Stored items:
-- ==== Sys2Proof/Machine/Regs.lean ====
section
/-!
DEFINITION. The addresses of the software-visible registers and the places of their named fields, as the
register tables of spec/ give them (Tables IMG-11, CLK, EPOCH, SENS-12 ... COU-14: the chapter of each block).
A register is named as the manual names it; a register with an index takes the index as its argument.
-/

namespace Sys2Proof.Machine

/-- A named field of a register: the register's address, the lowest bit and the number of bits. -/
structure Fld where
  addr : Nat
  lo : Nat
  len : Nat
  deriving DecidableEq, Repr

namespace R


/-! ### 01_crehar_image.md -/

/-- SYS_ID, RO (R2) -/
@[simp] abbrev SYS_ID : Nat := 0x40000000
/-- SYS_IMG_STATUS, RO/W1C (R52) -/
@[simp] abbrev SYS_IMG_STATUS : Nat := 0x40000040
/-- SYS_IMG_SELECT, RW (R52) -/
@[simp] abbrev SYS_IMG_SELECT : Nat := 0x40000044
/-- SYS_IMG_ID, FIXED (R52) -/
@[simp] abbrev SYS_IMG_ID : Nat := 0x40000048
/-- SYS_IMG_SECVER, FIXED (R52) -/
@[simp] abbrev SYS_IMG_SECVER : Nat := 0x4000004C
/-- SYS_IMG_FLAGS, FIXED (R52) -/
@[simp] abbrev SYS_IMG_FLAGS : Nat := 0x40000050
/-- SYS_IMG_CONFIRM, WO (R52) -/
@[simp] abbrev SYS_IMG_CONFIRM : Nat := 0x40000054
/-- SYS_IMG_DIGEST(i), i = 0…7, RO (R52) -/
@[simp] abbrev SYS_IMG_DIGEST (i : Nat) : Nat := 0x40000060 + 4 * i

/-! ### 02_clock_synthesis.md -/

/-- CLK_CTRL, QUIET/RW/W1S (R83) -/
@[simp] abbrev CLK_CTRL : Nat := 0x40010000
/-- CLK_N, LIVE (R83) -/
@[simp] abbrev CLK_N : Nat := 0x40010004
/-- CLK_STATUS, RO (R83) -/
@[simp] abbrev CLK_STATUS : Nat := 0x40010008
/-- CLK_STICKY, W1C (R83) -/
@[simp] abbrev CLK_STICKY : Nat := 0x4001000C
/-- CLK_COAST, RO (R83) -/
@[simp] abbrev CLK_COAST : Nat := 0x40010010
/-- CLK_MARKS, RO (R83) -/
@[simp] abbrev CLK_MARKS : Nat := 0x40010014
/-- CLK_FREQ, RO (R83) -/
@[simp] abbrev CLK_FREQ : Nat := 0x40010018

/-! ### 03_epoch_timebase.md -/

/-- EPOCH_CTRL, QUIET/W1S (R111) -/
@[simp] abbrev EPOCH_CTRL : Nat := 0x40020000
/-- EPOCH_STATUS, RO (R111) -/
@[simp] abbrev EPOCH_STATUS : Nat := 0x40020004
/-- EPOCH_STICKY, W1C (R111) -/
@[simp] abbrev EPOCH_STICKY : Nat := 0x40020008
/-- EPOCH_NOW_LO, RO (R111) -/
@[simp] abbrev EPOCH_NOW_LO : Nat := 0x40020010
/-- EPOCH_NOW_HI, RO (R111) -/
@[simp] abbrev EPOCH_NOW_HI : Nat := 0x40020014
/-- EPOCH_LOAD_LO, QUIET (R111) -/
@[simp] abbrev EPOCH_LOAD_LO : Nat := 0x40020018
/-- EPOCH_LOAD_HI, QUIET (R111) -/
@[simp] abbrev EPOCH_LOAD_HI : Nat := 0x4002001C
/-- EPOCH_SYNC_COMP, QUIET (R111) -/
@[simp] abbrev EPOCH_SYNC_COMP : Nat := 0x40020020
/-- EPOCH_RATE, LIVE (R111) -/
@[simp] abbrev EPOCH_RATE : Nat := 0x40020024
/-- EPOCH_SLEW, LIVE (R111) -/
@[simp] abbrev EPOCH_SLEW : Nat := 0x40020028
/-- EPOCH_TT_OFFSET, RO (R111) -/
@[simp] abbrev EPOCH_TT_OFFSET : Nat := 0x4002002C
/-- EPOCH_BAR, RO (R111) -/
@[simp] abbrev EPOCH_BAR : Nat := 0x40020030
/-- EPOCH_RTC_EPOCH_LO, RO (R111) -/
@[simp] abbrev EPOCH_RTC_EPOCH_LO : Nat := 0x40020038
/-- EPOCH_RTC_EPOCH_HI, RO (R111) -/
@[simp] abbrev EPOCH_RTC_EPOCH_HI : Nat := 0x4002003C
/-- EPOCH_RTC_COUNT, RO (R111) -/
@[simp] abbrev EPOCH_RTC_COUNT : Nat := 0x40020040
/-- SCHED_TIME_LO(e), e = 0…31, RW (R111) -/
@[simp] abbrev SCHED_TIME_LO (e : Nat) : Nat := 0x40020100 + 0x20 * e
/-- SCHED_TIME_HI(e), RW (R111) -/
@[simp] abbrev SCHED_TIME_HI (e : Nat) : Nat := 0x40020104 + 0x20 * e
/-- SCHED_ACTION(e), RW (R111) -/
@[simp] abbrev SCHED_ACTION (e : Nat) : Nat := 0x40020108 + 0x20 * e
/-- SCHED_PARAM(e), RW (R111) -/
@[simp] abbrev SCHED_PARAM (e : Nat) : Nat := 0x4002010C + 0x20 * e
/-- SCHED_REPEAT(e), RW (R111) -/
@[simp] abbrev SCHED_REPEAT (e : Nat) : Nat := 0x40020110 + 0x20 * e
/-- SCHED_COUNT(e), RW (R111) -/
@[simp] abbrev SCHED_COUNT (e : Nat) : Nat := 0x40020114 + 0x20 * e
/-- SCHED_CTRL(e), W1S/RO/W1C (R111) -/
@[simp] abbrev SCHED_CTRL (e : Nat) : Nat := 0x40020118 + 0x20 * e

What needs to be done -> Above are the records; please copy exactly their first line and each line after it through the line containing "Nat := 0x40010018", and no line after that.

Answer box ->
-- ==== Sys2Proof/Machine/Regs.lean ====
section
/-!
DEFINITION. The addresses of the software-visible registers and the places of their named fields, as the
register tables of spec/ give them (Tables IMG-11, CLK, EPOCH, SENS-12 ... COU-14: the chapter of each block).
A register is named as the manual names it; a register with an index takes the index as its argument.
-/

namespace Sys2Proof.Machine

/-- A named field of a register: the register's address, the lowest bit and the number of bits. -/
structure Fld where
  addr : Nat
  lo : Nat
  len : Nat
  deriving DecidableEq, Repr

namespace R


/-! ### 01_crehar_image.md -/

/-- SYS_ID, RO (R2) -/
@[simp] abbrev SYS_ID : Nat := 0x40000000
/-- SYS_IMG_STATUS, RO/W1C (R52) -/
@[simp] abbrev SYS_IMG_STATUS : Nat := 0x40000040
/-- SYS_IMG_SELECT, RW (R52) -/
@[simp] abbrev SYS_IMG_SELECT : Nat := 0x40000044
/-- SYS_IMG_ID, FIXED (R52) -/
@[simp] abbrev SYS_IMG_ID : Nat := 0x40000048
/-- SYS_IMG_SECVER, FIXED (R52) -/
@[simp] abbrev SYS_IMG_SECVER : Nat := 0x4000004C
/-- SYS_IMG_FLAGS, FIXED (R52) -/
@[simp] abbrev SYS_IMG_FLAGS : Nat := 0x40000050
/-- SYS_IMG_CONFIRM, WO (R52) -/
@[simp] abbrev SYS_IMG_CONFIRM : Nat := 0x40000054
/-- SYS_IMG_DIGEST(i), i = 0…7, RO (R52) -/
@[simp] abbrev SYS_IMG_DIGEST (i : Nat) : Nat := 0x40000060 + 4 * i

/-! ### 02_clock_synthesis.md -/

/-- CLK_CTRL, QUIET/RW/W1S (R83) -/
@[simp] abbrev CLK_CTRL : Nat := 0x40010000
/-- CLK_N, LIVE (R83) -/
@[simp] abbrev CLK_N : Nat := 0x40010004
/-- CLK_STATUS, RO (R83) -/
@[simp] abbrev CLK_STATUS : Nat := 0x40010008
/-- CLK_STICKY, W1C (R83) -/
@[simp] abbrev CLK_STICKY : Nat := 0x4001000C
/-- CLK_COAST, RO (R83) -/
@[simp] abbrev CLK_COAST : Nat := 0x40010010
/-- CLK_MARKS, RO (R83) -/
@[simp] abbrev CLK_MARKS : Nat := 0x40010014
/-- CLK_FREQ, RO (R83) -/
@[simp] abbrev CLK_FREQ : Nat := 0x40010018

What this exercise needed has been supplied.